Extracted records:
- Opening Delimiter -

-- ==== Sys2Proof/Machine/CcMem.lean ====
section
/-! DEFINITION. Loads and stores (R108 to R112, R153 to R156) over the triad address map (R19 to R23), and the bridge
accesses of T7 (R344 to R348). -/
namespace Sys2Proof.Machine

/-- What a triad address leads to (R19, R20, R23). -/
inductive Place64 where
  | mem (a : Arr) (w : Nat)
  | reserve
  | bridge (n off : Nat)
  | alias_ (page off bit : Nat)
  | page (page off : Nat)
  | none
  deriving DecidableEq, Repr

/-- Decode a triad address; `store` since a program slot takes no stores, `slot` the active slot. -/
def decodeAddr (slot addr : Nat) (store : Bool) : Place64 :=
  if addr < 0x04000000 then .mem .ps (addr / 8)
  else if addr < 0x04400000 then .mem .rs ((addr - 0x04000000) / 8)
  else if 0x10000000 ≤ addr ∧ addr < 0x10180000 then
    (if reservePlane ≤ (addr - 0x10000000) / 8 then .reserve else .mem .img ((addr - 0x10000000) / 8))
  else if 0x20000000 ≤ addr ∧ addr < 0x21000000 then
    (if store ∨ (addr - 0x20000000) / 0x800000 ≠ slot then .none else .mem .prg ((addr - 0x20000000) / 8))
  else if 0x80000000 ≤ addr ∧ addr < 0xBF000000 then
    .bridge ((addr - 0x80000000) / 0x1000000 + 1) ((addr - 0x80000000) % 0x1000000)
  else if 0xE0000000 ≤ addr ∧ addr < 0xE2000000 then
    let r := (addr - 0xE0000000) / 32 / 4 * 4
    if (pageRows (r / 0x1000)).isSome then .alias_ (r / 0x1000) (r % 0x1000) ((addr - 0xE0000000) / 4 % 32) else .none
  else if 0xF0000000 ≤ addr ∧ addr < 0xF0100000 then
    (if (pageRows ((addr - 0xF0000000) / 0x1000)).isSome then
      .page ((addr - 0xF0000000) / 0x1000) ((addr - 0xF0000000) % 0x1000) else .none)
  else .none

/-- A place that a window offset names in the worker (R22); none for the unassigned part. -/
def windowAddr (base off : Nat) : Option Nat :=
  if off < 0xC00000 then some ((base * 0x100000 + off) % 2 ^ 32)
  else if off < 0xD80000 then some (0x10000000 + (off - 0xC00000))
  else if 0xF00000 ≤ off then some (0xF0000000 + (off - 0xF00000))
  else none

/-- Context `n` takes new accesses: enabled, and no shutdown in progress (R347). -/
def State.ctxOn (s : State) (n : Nat) : Bool :=
  s.fld (Reg.BRG_CFG_ENABLE n) == 1 && !decide (Inst.brg n ∈ s.bus.shutting)

/-- The worker address of a window access, none where it raises BUS (R22, R344). -/
def State.bridgeAddr (s : State) (n off : Nat) : Option Nat :=
  if s.ctxOn n then windowAddr (s.fld (Reg.BRG_CFG_BASE n)).toNat off else none

/-- The traps of a memory instruction before it acts, in the order of R129. -/
def State.memTrap (s : State) (w : Who) (o : MemOp) (size : Nat) (store : Bool) (addr : Nat) : Option TrapCode :=
  let p := decodeAddr s.slotNo addr store
  if size = 8 ∧ o.rt.toNat % 2 = 1 then some .illegal
  else match p with
    | .bridge n off =>
      if w ≠ 7 then some .bridgeInCyclic
      else if addr % size ≠ 0 then some .align
      else if (s.bridgeAddr n off).isNone then some .bus else none
    | _ =>
      if addr % size ≠ 0 then some .align
      else match p with
        | .none => some .bus
        | .alias_ _ _ _ => if size = 4 then none else some .bus
        | .page _ _ => if size = 4 then none else some .bus
        | _ => none

/-- The registers after a load of `size` bytes (R153, R156). -/
def Ctx.loaded (c : Ctx) (rt : BitVec 4) (size : Nat) (d : DWord) : Ctx :=
  if size = 8 then (c.set rt (BitVec.ofNat 32 d.toNat)).set (rt + 1) (BitVec.ofNat 32 (d.toNat / 2 ^ 32))
  else c.set rt (BitVec.ofNat 32 (d.toNat % 2 ^ (8 * size)))

/-- `size` bytes of a 64-bit word from the byte an address names. -/
def byteLane (d : DWord) (addr size : Nat) : DWord := BitVec.ofNat 64 (get64 d (8 * (addr % 8)) (8 * size))

/-- The bytes that stores of `w` in the buffer put into a word: data and mask, in program order (R111). -/
def State.forwarded (s : State) (a : Arr) (w : Nat) : DWord × DWord :=
  s.ce.store.foldl (fun (r : DWord × DWord) e =>
    if storeTarget e.addr = some (a, w) then
      let m := byteMask e.addr e.size
      (mergeBits r.1 (BitVec.ofNat 64 (e.data.toNat * 2 ^ (8 * (e.addr % 8)))) m, r.2 ||| m)
    else r) (0, 0)

/-- A store of a whole word waits in the buffer: whatever the array holds now, the word will be clean (R110, R196). -/
def State.fullyBuffered (s : State) (a : Arr) (w : Nat) : Bool :=
  s.ce.store.any (fun e => decide (storeTarget e.addr = some (a, w)) && e.size == 8)

/-- The size code of R333. -/
def sizeCode (size : Nat) : Nat := if size = 1 then 0 else if size = 2 then 1 else if size = 4 then 2 else 3

/-- A load from a window (R344 to R348): from the line, or as a REQUEST that T7 waits for; a station that is not there
ends it with NO_STATION. -/
def State.bridgeLoad (s : State) (c : Ctx) (n off addr size : Nat) (rt : BitVec 4) : CcRes :=
  let x := s.bctx n
  let hit := x.line.filter (fun l => decide (l.addr = addr / 64 * 64) && decide (off < 0xF00000))
  match hit with
  | some l =>
    let i := addr % 64 / 8
    let e := l.words.getD i (0, 0)
    let s := (s.setBctx n { x with line := some { l with used := (i :: l.used).eraseDups } }).bump Reg.BRG_PREFHITCNT
    if e.1 = 0 then .done (c.loaded rt size (byteLane e.2 addr size)).next 6 s
    else .trap .bus 6 (s.farError n off e.1 false)
  | none =>
    if !s.reach n then .trap .bus 6 (s.farError n off 1 false)
    else
      let s := s.dropLine n
      let x := s.bctx n
      let tag := x.nextTag % 8
      let line := s.fld (Reg.BRG_CFG_PREFETCH n) == 1 && decide (off < 0xF00000)
      let l : BridgeLoad := ⟨tag, off, addr, sizeCode size, line, 0, s.time.tick, false, none⟩
      let s := s.setBctx n { x with load := some l, nextTag := (tag + 1) % 8 }
      let s := s.streamSend n 5 (leBytes 4 addr ++ [BitVec.ofNat 8 (sizeCode size), BitVec.ofNat 8 tag,
        BitVec.ofNat 8 (b2n line), 0]) none off
      .gone (s.modTask 7 (fun t => { t with waiting := some (.load n tag rt size) }))

/-- A store to a window (R344): posted after T7's earlier stores have left the buffer; without credit T7 waits. -/
def State.bridgeStore (s : State) (c : Ctx) (n off addr size : Nat) (d : DWord) : CcRes :=
  let s := s.drainAll
  if s.ce.cur ≠ some 7 then .gone s
  else if !s.reach n then .done c.next 1 (s.farError n off 1 true)
  else
    let x := s.bctx n
    let s := (s.setBctx n { x with stores := x.stores ++ [(off, addr, sizeCode size, d)] }).sendStores n
    .done c.next 1 (s.modTask 7 (fun t => { t with waiting := some (.store n) }))

/-- The request record of an access: REGPAGE for register pages and bit aliases, else LOAD or STORE; a load writes registers
as well (R174). -/
def recMem (load : Bool) (o : MemOp) : Ctx → Recs := fun c =>
  let k : RecKind := if 0xE0000000 ≤ effAddr c o then .regpage else if load then .load else .store
  ⟨if load then [.reg, k] else [k], load⟩

/-- A load (R153 to R156): its word is read unless a full write of it waits in the buffer (R111, R199). -/
def State.load (s : State) (v : Vote) (size : Nat) (o : MemOp) : State :=
  s.execCc v (recMem true o) (fun w c s =>
    let addr := effAddr c o
    let ok := fun (d : DWord) (s : State) => CcRes.done (c.loaded o.rt size (byteLane d addr size)).next 6 s
    match s.memTrap w o size false addr with
    | some t => .trap t (if t = .illegal then 1 else 6) s
    | none =>
      match decodeAddr s.slotNo addr false with
      | .mem a x =>
        let f := s.forwarded a x
        if s.fullyBuffered a x then ok f.1 s
        else
          let r := s.readWord a x .load
          if r.2.1.ok then ok (mergeBits r.2.2 f.1 f.2) r.1 else .trap .loadUe 6 r.1
      | .reserve => ok 0 s
      | .page p off =>
        let r := s.readReg p off
        .done (c.loaded o.rt size (r.2.zeroExtend 64)).next 6 r.1
      | .alias_ p off b =>
        let r := s.readReg p off
        .done (c.loaded o.rt size (BitVec.ofNat 64 (b2n (r.2.getLsbD b)))).next 6 r.1
      | .bridge n off =>
        match s.bridgeAddr n off with
        | some a => s.bridgeLoad c n off a size o.rt
        | none => .trap .bus 6 s
      | .none => .trap .bus 6 s)

/-- A store enters the buffer; a full one writes an entry first, which takes at most 2 clocks (R112), and up to 2 vote
stall clocks more in two-lane operation without lane A (R173). -/
def State.bufferStore (s : State) (w : Who) (c : Ctx) (addr size : Nat) (d : DWord) : CcRes :=
  let full := decide (8 ≤ s.ce.store.length)
  let k := if full then s.draw Config.storeWait 2 else (0, s)
  let s := k.2
  let s := if full ∧ !s.votes .a then
      let q := s.draw Config.voteWait 2
      q.2.bumpBy Reg.CE_VSTALLCNT q.1
    else s
  let s := if full then (s.addClocks w k.1).storeFront else s
  if s.ce.cur ≠ some w then .gone s
  else .done c.next 1 { s with ce.store := s.ce.store ++ [⟨addr, size, d, some w⟩] }

/-- A store (R109 to R112, R153). -/
def State.store (s : State) (v : Vote) (size : Nat) (o : MemOp) : State :=
  s.execCc v (recMem false o) (fun w c s =>
    let addr := effAddr c o
    let lo := (c.get o.rt).toNat
    let d : DWord := BitVec.ofNat 64 (if size = 8 then lo + (c.get (o.rt + 1)).toNat * 2 ^ 32 else lo % 2 ^ (8 * size))
    let after := fun (s : State) => if s.ce.cur = some w then CcRes.done c.next 1 s else .gone s
    match s.memTrap w o size true addr with
    | some t => .trap t 1 s
    | none =>
      match decodeAddr s.slotNo addr true with
      | .mem _ _ => s.bufferStore w c addr size d
      | .reserve => s.bufferStore w c addr size d
      | .page p off => after (s.regWrite (.triad w) p off (BitVec.ofNat 32 lo))
      | .alias_ p off b => after (s.aliasWrite (.triad w) p off b (BitVec.ofNat 32 lo))
      | .bridge n off =>
        match s.bridgeAddr n off with
        | some a => s.bridgeStore c n off a size d
        | none => .trap .bus 1 s
      | .none => .trap .bus 1 s)

/-- LDW. -/
def execLdw (v : Vote) (o : MemOp) (s : State) : Out := .next (s.load v 4 o)

/-- LDH. -/
def execLdh (v : Vote) (o : MemOp) (s : State) : Out := .next (s.load v 2 o)

/-- LDBY. -/
def execLdby (v : Vote) (o : MemOp) (s : State) : Out := .next (s.load v 1 o)

/-- LDP. -/
def execLdp (v : Vote) (o : MemOp) (s : State) : Out := .next (s.load v 8 o)

/-- STW. -/
def execStw (v : Vote) (o : MemOp) (s : State) : Out := .next (s.store v 4 o)

/-- STH. -/
def execSth (v : Vote) (o : MemOp) (s : State) : Out := .next (s.store v 2 o)

/-- STBY. -/
def execStby (v : Vote) (o : MemOp) (s : State) : Out := .next (s.store v 1 o)

/-- STP. -/
def execStp (v : Vote) (o : MemOp) (s : State) : Out := .next (s.store v 8 o)

end Sys2Proof.Machine
end

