def anyMeet : List FieldEntry → Bool
  | [] => false
  | f :: t => t.any (fieldsMeet f) || anyMeet t

/-- The rules of length of an entry (R295): its field range within the table, its fields within its dataset. -/
def lengthBad (fs : List FieldEntry) (first count total len : Nat) : Bool :=
  decide (total < first + count) || fs.any (fun f => !f.fits len)

/-- Block 0x09 (R295): publish entries, subscribe entries. -/
def State.pdBad (s : State) (c : Sparse Byte) : Bool :=
  let entry := fun (o lenOff firstOff countOff : Nat) (pub : Bool) =>
    let first := confNat c 0x09 (o + firstOff) 2
    let count := confNat c 0x09 (o + countOff) 2
    let fs := confFields c 0x09 pdFieldsOff first count
    lengthBad fs first count (confNat c 0x09 0x08 2) (confNat c 0x09 (o + lenOff) 2) || (pub && anyMeet fs) ||
      fs.any (fun f => f.kind != 6 && !s.typeIs f.id f.word)
  (List.range (min 2048 (confNat c 0x09 0x04 2))).any (fun i => entry (pdPublishOff i) 0x0C 0x0E 0x10 true) ||
  (List.range (min 4096 (confNat c 0x09 0x06 2))).any (fun i => entry (pdSubscribeOff i) 0x12 0x0E 0x10 false)

/-- Block 0x10 (R337, R339): a slot of more than 512 bytes, and the cases of R295 for its slots, each of which one end
publishes. -/
def State.slotsBad (s : State) (c : Sparse Byte) : Bool :=
  (upTo 63).any (fun n => [false, true].any (fun inward =>
    let o := slotOff n inward
    let fs := confSlot c n inward
    decide (512 < confNat c 0x10 o 2) ||
      lengthBad fs (confNat c 0x10 (o + 2) 2) (confNat c 0x10 (o + 4) 2) (confNat c 0x10 4 2) (confNat c 0x10 o 2) ||
      anyMeet fs || fs.any (fun f => f.kind != 6 && !s.typeIs f.id f.word)))

/-- The ring, other than its reset value's, that a configuration gives a CAN or serial link: 10, 11, 14 (R316, R320). -/
def confRing (c : Sparse Byte) (l : Nat) : Option Nat :=
  if 15 ≤ l ∧ l ≤ 22 then
    let x := confNat c 0x0C (0x40 + 0x40 * (l - 15)) 4
    if bitAt x 5 = 1 then some 10 else if bitAt x 6 = 1 then some 11 else none
  else if 23 ≤ l ∧ l ≤ 34 then
    if bitAt (confNat c 0x0D (0x40 + 0x30 * (l - 23)) 4) 9 = 1 then some 14 else none
  else none

/-- A tunnelled link has no local ring (R339), and only CAN, serial and Ethernet links are tunnelled (R350). The ring fields
at their reset value give a link no ring (notes/assumptions/45.md). -/
def tunnelRefusal (c : Sparse Byte) : Option Answer :=
  ((List.range linkCount).filter (fun l => bitAt (confNat c 0x10 (0x400 + l) 1) 0 == 1)).findSome? (fun l =>
    if !(decide (l ≤ 10) || (decide (15 ≤ l) && decide (l ≤ 34))) then some (.conflict 0x02 0)
    else (confRing c l).map (fun n => .conflict 0x02 n))

/-- A claimed channel and its pair (R377): its number where the configuration breaks a rule. -/
def channelRefusal (c : Sparse Byte) : Option Answer :=
  let ins := siChans c
  let outs := soChans c
  let all := ins ++ outs
  let safe := fun (n : Nat) => confMode c n == 5 || confMode c n == 6
  ((upTo 64).find? (fun n =>
    (ins.contains n && confMode c n != 5) || (outs.contains n && confMode c n != 6) || decide (1 < all.countP (· == n)) ||
    (safe n && (confPartner c (confPartner c n) != n || confPartner c n == n)) ||
    (confMode c n == 6 && groupOfChan (confPartner c n) == groupOfChan n) ||
    (safe n && (confSignal c 0x13 (16 * (n - 1) + 4)).isSome))).map (fun n => .conflict 0x04 n)

/-- A USED signal of the stated type (R391, R395). -/
def State.signalBad (s : State) (c : Sparse Byte) (block off : Nat) (word : Bool) : Bool :=
  match confSignal c block off with
  | some id => !s.typeIs id word
  | none => false

/-- Block 0x13 (R391). -/
def State.fieldBad (s : State) (c : Sparse Byte) : Bool :=
  (upTo 64).any (fun n =>
    let o := 16 * (n - 1)
    s.signalBad c 0x13 (o + 4) false || s.signalBad c 0x13 (o + 8) false || s.signalBad c 0x13 (o + 12) true) ||
  (upTo 8).any (fun g => s.signalBad c 0x13 (0x400 + 4 * (g - 1)) true) ||
  (upTo 16).any (fun i => s.signalBad c 0x13 (0x420 + 4 * (i - 1)) false)

/-- The value lies outside a range. -/
def offRange (v lo hi : Nat) : Bool := decide (v < lo ∨ hi < v)

/-- A safe input, a safe output and an instance with a value out of range, a signal of the wrong type or a wrong reset
pair (R394, R395). -/
def State.siBad (s : State) (c : Sparse Byte) (i : Nat) : Bool :=
  offRange (confSi c i 0 1) 1 64 || offRange (confSi c i 1 1) 1 64 || offRange (confSi c i 3 1) 1 200 ||
    offRange (confSi c i 4 2) 5 2000 || s.signalBad c 0x15 (0x8 + 12 * (i - 1) + 8) false

def soBadRange (c : Sparse Byte) (k : Nat) : Bool := offRange (confSo c k 0 1) 1 64 || offRange (confSo c k 1 1) 1 64

/-- A safe input is a reset pair. -/
def isResetPair (c : Sparse Byte) (i : Nat) : Bool := bitAt (confSi c i 2 1) 1 == 1

def State.ssBad (s : State) (c : Sparse Byte) (i : Nat) : Bool :=
  let f := fun (off n : Nat) => confSs c i off n
  let o := 0xE8 + 64 * (i - 1)
  offRange (f 0 1) 1 6 || offRange (f 1 1) 1 6 || offRange (f 4 1) 1 8 || decide (16 < f 5 1) || f 8 4 == 0 ||
    offRange (f 0x0C 2) 1 100 || offRange (f 0x0E 2) 5 2000 || offRange (f 0x20 4) 10 60000 ||
    (upTo 16).any (fun j => bitAt (f 2 2) (j - 1) == 1 && isResetPair c j) ||
    (f 5 1 != 0 && !isResetPair c (f 5 1)) || s.signalBad c 0x15 (o + 0x24) true || s.signalBad c 0x15 (o + 0x28) true

/-- Block 0x15 (R395); MAGIC is asked where an entry is used. -/
def State.safetyRefusal (s : State) (c : Sparse Byte) : Option Answer :=
  let used := !(usedSi c).isEmpty || !(usedSo c).isEmpty || !(usedSs c).isEmpty
  if (used ∧ confNat c 0x15 0 4 ≠ 0x5AF10001) ∨ (usedSi c).any (s.siBad c) ∨ (usedSo c).any (soBadRange c) ∨ (usedSs c).any (s.ssBad c) then
    some badRange
  else
    let outs := (usedSs c).map (fun i => confSs c i 4 1)
    let encBad := fun (e : Nat) => encField c e 0 1 == 0 ||
      (encField c e 1 1 == 1 && !(([2, 3, 4] : List Nat).contains (encField c e 10 3)))
    match (upTo 8).find? (fun k => decide (1 < outs.countP (· == k))) with
    | some k => some (.conflict 0x04 (confSo c k 0 1))
    | none => match (usedSs c).find? (fun i => confSs c i 0 1 == confSs c i 1 1) with
      | some i => some (.conflict 0x09 (confSs c i 0 1))
      | none => ((claimedEncs c).find? encBad).map (fun e => .conflict 0x09 e)

/-- An injected encoder would become claimed (R480). -/
def State.injectedClaim (s : State) (c : Sparse Byte) : Option Answer :=
  ((claimedEncs c).find? (fun e => s.fld (Reg.ENC_ESTAT_SF_CLAIMED e) == 0 && s.fiArmed (encLink e))).map (fun e =>
    .conflict 0x07 (encLink e))

/-- A setting of block 0x80 outside its range (R252). -/
def moduleBad (c : Sparse Byte) : Bool :=
  let role := confNat c blkModule 0 1
  let st := confNat c blkModule 1 1
  let idle := confNat c blkModule 8 2
  decide (2 < role) || (if role = 2 then offRange st 1 63 else st != 0) || offRange (confNat c blkModule 3 1) 1 4 ||
    decide (1 < confNat c blkModule 5 1) || offRange idle 30 3600

/-- The whole check: none where the configuration passes. -/
def State.commitRefusal (s : State) (c : Sparse Byte) : Option Answer :=
  ([refuseIf (moduleBad c) badRange, s.encClaimRefusal c, pinRefusal c, s.slackRefusal c, sourceRefusal c, ringRefusal c,
    refuseIf (s.pdBad c || s.slotsBad c) badRange, tunnelRefusal c, refuseIf (s.fieldBad c) badRange, s.safetyRefusal c, channelRefusal c,
    s.injectedClaim c].find? (·.isSome)).join

end Sys2Proof.Machine
end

- Closing Delimiter -

Find and copy each line above that includes the string "reserve".

  | reserve
    (if reservePlane ≤ (addr - 0x10000000) / 8 then .reserve else .mem .img ((addr - 0x10000000) / 8))
      | .reserve => ok 0 s
      | .reserve => s.bufferStore w c addr size d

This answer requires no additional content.